I did take a moment to think about this and say, “Well, with all the recent giant leaps forward in space flight from private companies, wouldn’t it actually make sense to turn our nation’s future extra-terrestrial ambitions over to the private sector,” and that might not be a bad idea but we are not there yet and I think we all know quite well that this means our future in space is going to be in the hands of the Russians and possibly the Chinese.  There’s a bright prospect!  The lives of our astronauts will now be entirely in the hands of a bunch of vodka-swigging commies who cannot even build an airplane that doesn’t burst into flames as the wings fall off upon leaving the runway.

Yes ma'am, it is technically strong enough to fuel our rockets... but what would we drink then?

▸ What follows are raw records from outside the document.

/-- R7: a rule that reads a register holding `NONE` is a model fault. (No run reaches it, R102.) -/
def Obligations.ReadingNoValueFaults : Prop :=
  (∀ (s : State) (value : Word), s.crcSt = .live → s.crcReg = none →
    exec (.crcStep value) s = .next { s with fault := some (s.fault.getD .noValue), result := none }) ∧
  (∀ (s : State) (value index : Word), s.ksgSt = .live → s.ksgSeed = none →
    exec (.ksgStep value index) s = .next { s with fault := some (s.fault.getD .noValue), result := none }) ∧
  ∀ s : State, s.phase.running = true → s.upc = .k1 → s.pp = none →
    step s = .next { s with fault := some (s.fault.getD .noValue), result := none }

/-! ### The whole machine -/

/-- The state of reset meets the invariant. -/
def Obligations.ResetMeetsInvariant : Prop := State.reset.Inv

/-- Every step keeps the invariant: unit lifecycles and register values agree (R14, R16 to R18), the phase is that of the
micro-step (R23 to R25), and at every micro-step the registers its rule reads hold the values the session gave them, the
units having consumed exactly the payload words already sent, in order (R58, R64, R119, R120). -/
def Obligations.EveryStepKeepsInvariant : Prop := ∀ s s' : State, s.Inv → step s = .next s' → s'.Inv

/-- R87, R23: a running session moves only forward through the phases, never back. -/
def Obligations.PhaseMovesForward : Prop :=
  ∀ s s' : State, s.Inv → s.phase.running = true → step s = .next s' →
    s.phase.code.toNat ≤ s'.phase.code.toNat ∧ (s'.phase.running = true → s.exchangesBefore ≤ s'.exchangesBefore)

/-- R100: a completed or failed session stays as it ended until `SEQ_NEW` or reset. -/
def Obligations.EndedSessionStaysEnded : Prop :=
  ∀ s s' : State, (s.phase = .completed ∨ s.phase = .failed) → step s = .next s' →
    (∀ rest, s.port ≠ .reset :: rest) → (∀ o rest, s.port = .op o :: rest → o.cmd ≠ 0x8#32) →
    s'.phase = s.phase ∧ s'.err = s.err ∧ s'.upc = s.upc ∧ s'.trace = s.trace

/-- R122, R47: while an operation runs the port is not read. -/
def Obligations.PortWaitsWhileRunning : Prop :=
  ∀ s s' : State, s.phase.running = true → step s = .next s' → s'.port = s.port

/-- R88: every step keeps the count of exchanges that the position and `WAIT_CNT` give. -/
def Obligations.ExchangeCountKept : Prop :=
  ∀ s s' : State, s.Inv → s.countOk → step s = .next s' → s'.countOk

/-- R88: what the count says at the end: a completed session made `98 + 5 + N + WAIT_CNT + 2` exchanges, a failed handshake
101, a transmission error at word `i` `103 + i + 1`. -/
def Obligations.SessionExchangeTotals : Prop :=
  (∀ (s : State) (n : Nat), s.Inv → s.countOk → s.phase = .completed → s.waitCnt = some n →
    s.microExchanges = 98 + 5 + s.payloadWords + n + 2) ∧
  (∀ s : State, s.countOk → s.phase = .failed → s.err = .failedHandshake → s.upc = .k2 → s.microExchanges = 101) ∧
  ∀ (s : State) (i : Nat), s.countOk → s.phase = .failed → s.err = .transmissionError → s.upc = .t i →
    s.microExchanges = 103 + i + 1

That’s not the kicker though.  I was already incensed enough when I got to our socialist savior’s next plan for my beloved space agency.  “…the White House will direct NASA to concentrate on Earth-science projects — principally, researching and monitoring climate change.”  AHHHH!  No! No! NO!!!  He is turning NASA into some inane bullshit think-tank so that the government can just create their own ‘data’ to support global warming without needing the UN to do it for them.  I give it two years before Al Gore is running things in Houston and we decide that we cannot even permit ourselves to hitch a ride to the ISS with the Ruskies because their shuttles are powered by highly-combustible fuel rather than rainbows and puppy-dog smiles.  Their going to start making the Tang from ground up algae powder and turn the freeze-dried meals into some gluten-free crap grown by a 3rd-world slave-driver who never passes one iota of his massive boosts in sale price along to the poor saps working the fields.

I thought we were all doomed down here on Earth already.  I thought our decades of free-wheeling, gas-guzzling, fancy-free living had already done so much irreparable damage to our planet that the Himalayan glaciers would be gone in 20 years and we would all be sinking into our respective watery graves like so many polar bears searching for their long-lost ice-floats.  If things are so bad down here, shouldn’t we be focusing our efforts ‘out there’?  Putting solar blockers in place, creating an artificial ozone, finding a new planet to colonize?  We all saw Moonraker, we can do this people!

I can’t take it anymore!  Somebody needs to derail this ‘good-intentions’ train that the world is on and get back to reality.  Wake up, you morons, the concept of ‘best intentions’ has no more place in the world of government than non-data-driven hypotheses has in the scientific community.